Records to process
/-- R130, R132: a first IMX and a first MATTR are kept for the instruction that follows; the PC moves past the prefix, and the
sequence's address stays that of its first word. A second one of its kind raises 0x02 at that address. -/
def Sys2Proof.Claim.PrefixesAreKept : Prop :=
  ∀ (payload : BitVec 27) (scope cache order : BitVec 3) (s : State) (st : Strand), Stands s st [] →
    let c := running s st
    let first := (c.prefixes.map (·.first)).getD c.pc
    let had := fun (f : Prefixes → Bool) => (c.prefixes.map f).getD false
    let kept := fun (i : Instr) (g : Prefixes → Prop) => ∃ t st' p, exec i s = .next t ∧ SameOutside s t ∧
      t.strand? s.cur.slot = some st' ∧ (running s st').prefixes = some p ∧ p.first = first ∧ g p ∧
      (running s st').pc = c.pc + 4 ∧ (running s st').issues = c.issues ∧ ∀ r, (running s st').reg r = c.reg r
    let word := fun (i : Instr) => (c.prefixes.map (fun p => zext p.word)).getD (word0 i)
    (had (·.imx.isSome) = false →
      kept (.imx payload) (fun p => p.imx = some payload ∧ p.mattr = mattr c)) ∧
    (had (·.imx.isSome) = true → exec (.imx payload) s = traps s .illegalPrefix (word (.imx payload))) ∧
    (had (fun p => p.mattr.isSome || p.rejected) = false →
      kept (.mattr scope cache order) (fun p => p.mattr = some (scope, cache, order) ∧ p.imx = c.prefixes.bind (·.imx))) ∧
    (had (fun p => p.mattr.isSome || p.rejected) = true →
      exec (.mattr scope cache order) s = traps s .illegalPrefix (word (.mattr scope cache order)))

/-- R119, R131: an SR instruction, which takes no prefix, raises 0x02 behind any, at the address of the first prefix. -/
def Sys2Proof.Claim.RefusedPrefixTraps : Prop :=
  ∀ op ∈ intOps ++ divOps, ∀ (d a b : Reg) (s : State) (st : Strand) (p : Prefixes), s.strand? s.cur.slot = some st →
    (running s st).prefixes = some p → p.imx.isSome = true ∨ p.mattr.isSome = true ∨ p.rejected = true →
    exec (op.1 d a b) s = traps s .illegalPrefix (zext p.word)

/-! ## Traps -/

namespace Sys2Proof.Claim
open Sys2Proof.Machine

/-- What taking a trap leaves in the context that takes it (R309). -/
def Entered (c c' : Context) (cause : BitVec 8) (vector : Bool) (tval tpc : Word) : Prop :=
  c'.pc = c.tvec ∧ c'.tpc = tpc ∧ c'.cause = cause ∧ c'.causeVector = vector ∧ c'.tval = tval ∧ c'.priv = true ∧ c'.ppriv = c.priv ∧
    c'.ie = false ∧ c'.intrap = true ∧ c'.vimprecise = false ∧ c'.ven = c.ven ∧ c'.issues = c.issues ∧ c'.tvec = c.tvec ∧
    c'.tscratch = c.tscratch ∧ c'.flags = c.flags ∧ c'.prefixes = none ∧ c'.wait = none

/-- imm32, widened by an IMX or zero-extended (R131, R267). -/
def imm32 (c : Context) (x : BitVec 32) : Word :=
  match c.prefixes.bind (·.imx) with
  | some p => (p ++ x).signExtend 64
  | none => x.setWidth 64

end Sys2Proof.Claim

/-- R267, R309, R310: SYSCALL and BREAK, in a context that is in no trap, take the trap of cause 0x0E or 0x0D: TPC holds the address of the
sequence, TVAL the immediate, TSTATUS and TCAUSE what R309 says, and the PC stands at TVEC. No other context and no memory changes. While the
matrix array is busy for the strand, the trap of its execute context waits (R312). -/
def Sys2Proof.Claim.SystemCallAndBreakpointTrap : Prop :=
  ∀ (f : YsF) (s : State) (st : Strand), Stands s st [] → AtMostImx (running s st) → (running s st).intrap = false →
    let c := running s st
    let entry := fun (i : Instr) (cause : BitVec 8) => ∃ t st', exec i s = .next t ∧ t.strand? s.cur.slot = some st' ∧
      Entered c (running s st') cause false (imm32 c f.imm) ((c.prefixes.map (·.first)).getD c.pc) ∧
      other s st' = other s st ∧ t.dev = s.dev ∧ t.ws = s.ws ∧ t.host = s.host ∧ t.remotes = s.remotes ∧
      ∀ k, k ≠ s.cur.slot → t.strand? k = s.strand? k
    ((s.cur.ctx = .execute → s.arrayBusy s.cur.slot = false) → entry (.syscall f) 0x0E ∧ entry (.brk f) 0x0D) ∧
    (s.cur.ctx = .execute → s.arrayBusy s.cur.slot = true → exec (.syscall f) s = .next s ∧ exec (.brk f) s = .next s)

---

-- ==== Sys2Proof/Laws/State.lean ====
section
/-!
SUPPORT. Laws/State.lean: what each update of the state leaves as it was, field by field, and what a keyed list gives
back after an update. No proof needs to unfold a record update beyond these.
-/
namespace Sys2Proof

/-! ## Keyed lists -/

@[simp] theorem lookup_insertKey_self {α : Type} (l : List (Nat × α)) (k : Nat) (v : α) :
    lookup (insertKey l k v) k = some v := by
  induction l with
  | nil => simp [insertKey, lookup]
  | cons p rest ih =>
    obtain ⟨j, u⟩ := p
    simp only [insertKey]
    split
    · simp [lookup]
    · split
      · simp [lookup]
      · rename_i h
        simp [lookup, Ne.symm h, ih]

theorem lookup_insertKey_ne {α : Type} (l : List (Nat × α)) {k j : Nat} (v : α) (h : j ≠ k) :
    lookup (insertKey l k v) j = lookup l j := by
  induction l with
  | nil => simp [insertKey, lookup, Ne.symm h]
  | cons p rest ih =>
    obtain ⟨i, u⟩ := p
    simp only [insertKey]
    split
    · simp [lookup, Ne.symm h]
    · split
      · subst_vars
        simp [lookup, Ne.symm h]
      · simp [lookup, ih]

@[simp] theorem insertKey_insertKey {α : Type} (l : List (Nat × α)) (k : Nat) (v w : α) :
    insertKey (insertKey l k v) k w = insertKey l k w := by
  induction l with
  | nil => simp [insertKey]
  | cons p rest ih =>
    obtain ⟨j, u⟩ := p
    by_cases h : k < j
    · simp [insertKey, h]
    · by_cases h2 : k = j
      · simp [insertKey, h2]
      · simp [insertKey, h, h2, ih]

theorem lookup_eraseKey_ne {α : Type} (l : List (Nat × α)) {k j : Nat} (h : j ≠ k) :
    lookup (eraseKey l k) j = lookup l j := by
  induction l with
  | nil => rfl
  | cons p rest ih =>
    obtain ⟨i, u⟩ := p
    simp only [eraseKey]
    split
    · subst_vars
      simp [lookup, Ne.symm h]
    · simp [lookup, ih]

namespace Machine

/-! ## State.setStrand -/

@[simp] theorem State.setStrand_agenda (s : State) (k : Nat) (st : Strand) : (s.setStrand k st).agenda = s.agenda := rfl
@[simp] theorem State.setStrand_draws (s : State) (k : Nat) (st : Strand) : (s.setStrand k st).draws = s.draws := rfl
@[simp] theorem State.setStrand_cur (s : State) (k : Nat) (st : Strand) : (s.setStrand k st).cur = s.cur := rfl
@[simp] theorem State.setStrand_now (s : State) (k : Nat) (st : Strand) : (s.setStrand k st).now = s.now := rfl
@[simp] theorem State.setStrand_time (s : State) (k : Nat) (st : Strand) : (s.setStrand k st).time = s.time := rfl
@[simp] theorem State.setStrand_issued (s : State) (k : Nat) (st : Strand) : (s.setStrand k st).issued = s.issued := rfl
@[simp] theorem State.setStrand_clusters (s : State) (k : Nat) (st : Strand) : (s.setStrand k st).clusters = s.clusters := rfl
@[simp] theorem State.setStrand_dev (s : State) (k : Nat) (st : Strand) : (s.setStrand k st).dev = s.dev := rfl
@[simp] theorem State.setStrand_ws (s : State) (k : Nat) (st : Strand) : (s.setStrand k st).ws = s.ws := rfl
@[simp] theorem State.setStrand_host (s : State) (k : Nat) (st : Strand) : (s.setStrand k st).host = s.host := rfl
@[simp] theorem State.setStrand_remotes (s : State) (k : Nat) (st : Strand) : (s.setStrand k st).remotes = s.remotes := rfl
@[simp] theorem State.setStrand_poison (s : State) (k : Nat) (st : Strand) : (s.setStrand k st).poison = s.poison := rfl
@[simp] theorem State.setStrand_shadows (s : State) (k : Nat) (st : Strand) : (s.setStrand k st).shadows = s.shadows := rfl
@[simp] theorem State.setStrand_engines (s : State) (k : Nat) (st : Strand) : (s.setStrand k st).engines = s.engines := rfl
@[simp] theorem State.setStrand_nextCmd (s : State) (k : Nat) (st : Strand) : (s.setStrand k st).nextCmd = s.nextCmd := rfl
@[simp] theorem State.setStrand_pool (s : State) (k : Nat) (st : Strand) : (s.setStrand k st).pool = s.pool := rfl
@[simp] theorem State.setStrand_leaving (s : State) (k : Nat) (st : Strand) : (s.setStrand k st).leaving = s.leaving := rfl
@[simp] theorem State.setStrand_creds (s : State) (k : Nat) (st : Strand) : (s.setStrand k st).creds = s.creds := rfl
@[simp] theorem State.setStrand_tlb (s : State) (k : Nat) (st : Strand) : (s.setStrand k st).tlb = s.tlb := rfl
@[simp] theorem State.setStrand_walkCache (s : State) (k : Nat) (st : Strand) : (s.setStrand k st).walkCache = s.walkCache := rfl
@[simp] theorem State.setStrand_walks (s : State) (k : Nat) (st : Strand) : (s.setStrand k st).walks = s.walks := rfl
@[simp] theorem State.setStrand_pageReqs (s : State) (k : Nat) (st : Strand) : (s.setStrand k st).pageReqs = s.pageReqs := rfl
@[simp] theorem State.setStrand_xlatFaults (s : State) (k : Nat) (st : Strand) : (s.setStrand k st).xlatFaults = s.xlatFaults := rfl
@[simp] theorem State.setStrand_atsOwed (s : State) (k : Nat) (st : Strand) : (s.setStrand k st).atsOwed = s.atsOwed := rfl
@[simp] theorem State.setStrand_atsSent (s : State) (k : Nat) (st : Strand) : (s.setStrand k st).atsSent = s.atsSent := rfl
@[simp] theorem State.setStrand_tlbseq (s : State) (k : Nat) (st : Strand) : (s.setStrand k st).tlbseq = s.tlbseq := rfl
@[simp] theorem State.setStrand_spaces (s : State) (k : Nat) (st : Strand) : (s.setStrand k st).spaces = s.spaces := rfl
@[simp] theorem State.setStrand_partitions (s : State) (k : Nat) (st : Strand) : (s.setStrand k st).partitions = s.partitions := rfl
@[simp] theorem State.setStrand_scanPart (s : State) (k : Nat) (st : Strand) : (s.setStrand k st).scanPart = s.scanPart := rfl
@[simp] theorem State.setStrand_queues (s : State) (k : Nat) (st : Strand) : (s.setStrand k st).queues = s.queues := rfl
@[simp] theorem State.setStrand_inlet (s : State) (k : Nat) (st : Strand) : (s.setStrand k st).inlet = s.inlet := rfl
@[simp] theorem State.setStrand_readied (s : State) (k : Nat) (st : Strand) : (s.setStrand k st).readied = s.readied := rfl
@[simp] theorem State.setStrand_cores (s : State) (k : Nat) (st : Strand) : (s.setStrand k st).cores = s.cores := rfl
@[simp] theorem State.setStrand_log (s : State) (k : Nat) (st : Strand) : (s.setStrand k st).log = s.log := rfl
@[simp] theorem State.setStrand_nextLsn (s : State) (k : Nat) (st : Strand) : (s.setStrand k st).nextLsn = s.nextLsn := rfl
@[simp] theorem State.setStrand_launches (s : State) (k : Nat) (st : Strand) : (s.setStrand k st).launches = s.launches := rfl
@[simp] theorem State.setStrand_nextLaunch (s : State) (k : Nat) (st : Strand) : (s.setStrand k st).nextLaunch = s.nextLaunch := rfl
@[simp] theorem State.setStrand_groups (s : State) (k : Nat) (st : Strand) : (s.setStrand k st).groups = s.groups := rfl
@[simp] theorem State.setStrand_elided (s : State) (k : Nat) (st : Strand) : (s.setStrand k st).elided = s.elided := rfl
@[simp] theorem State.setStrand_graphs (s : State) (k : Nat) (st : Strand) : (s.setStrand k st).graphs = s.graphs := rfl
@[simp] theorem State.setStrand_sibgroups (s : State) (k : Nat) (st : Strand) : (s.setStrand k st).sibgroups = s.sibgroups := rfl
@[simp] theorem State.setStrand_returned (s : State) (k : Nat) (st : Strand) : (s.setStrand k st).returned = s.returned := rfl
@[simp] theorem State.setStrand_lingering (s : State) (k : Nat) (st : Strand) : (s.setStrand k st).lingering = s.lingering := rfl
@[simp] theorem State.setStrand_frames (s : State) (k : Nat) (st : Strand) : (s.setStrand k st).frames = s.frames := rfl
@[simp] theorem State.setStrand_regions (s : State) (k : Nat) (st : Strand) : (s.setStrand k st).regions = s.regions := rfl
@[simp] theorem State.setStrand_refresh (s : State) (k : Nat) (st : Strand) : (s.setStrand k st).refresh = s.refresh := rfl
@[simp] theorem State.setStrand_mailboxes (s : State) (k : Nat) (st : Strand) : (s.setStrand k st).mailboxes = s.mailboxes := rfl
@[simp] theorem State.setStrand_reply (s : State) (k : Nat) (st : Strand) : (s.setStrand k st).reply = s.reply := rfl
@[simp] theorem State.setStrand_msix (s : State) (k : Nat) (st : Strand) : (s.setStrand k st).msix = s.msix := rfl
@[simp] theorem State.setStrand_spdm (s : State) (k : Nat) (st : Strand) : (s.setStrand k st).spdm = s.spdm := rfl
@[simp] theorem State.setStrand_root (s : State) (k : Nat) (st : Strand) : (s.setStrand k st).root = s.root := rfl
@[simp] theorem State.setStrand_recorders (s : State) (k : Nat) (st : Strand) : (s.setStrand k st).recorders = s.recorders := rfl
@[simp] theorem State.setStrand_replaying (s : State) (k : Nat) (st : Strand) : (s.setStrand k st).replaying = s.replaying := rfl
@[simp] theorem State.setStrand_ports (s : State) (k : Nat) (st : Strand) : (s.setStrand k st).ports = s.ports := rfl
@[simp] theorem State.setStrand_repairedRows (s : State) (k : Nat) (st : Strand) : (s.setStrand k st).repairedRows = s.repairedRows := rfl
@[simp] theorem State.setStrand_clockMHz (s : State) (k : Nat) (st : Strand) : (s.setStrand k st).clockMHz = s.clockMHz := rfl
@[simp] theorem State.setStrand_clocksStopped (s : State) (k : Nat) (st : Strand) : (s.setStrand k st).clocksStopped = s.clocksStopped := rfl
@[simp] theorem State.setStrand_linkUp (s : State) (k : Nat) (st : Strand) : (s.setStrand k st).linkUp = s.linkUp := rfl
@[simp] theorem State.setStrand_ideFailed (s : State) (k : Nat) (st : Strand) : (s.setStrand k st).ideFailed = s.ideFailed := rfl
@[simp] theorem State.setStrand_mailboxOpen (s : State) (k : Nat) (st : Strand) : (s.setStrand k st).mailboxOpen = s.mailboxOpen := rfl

Task prompt
Above are the entries. Output exactly the lines beginning with the line that has "prefix, and the" and ending with the line that has "let first := (c.prefixes.map".

Exercise response
/-- R130, R132: a first IMX and a first MATTR are kept for the instruction that follows; the PC moves past the prefix, and the
sequence's address stays that of its first word. A second one of its kind raises 0x02 at that address. -/
def Sys2Proof.Claim.PrefixesAreKept : Prop :=
  ∀ (payload : BitVec 27) (scope cache order : BitVec 3) (s : State) (st : Strand), Stands s st [] →
    let c := running s st
    let first := (c.prefixes.map (·.first)).getD c.pc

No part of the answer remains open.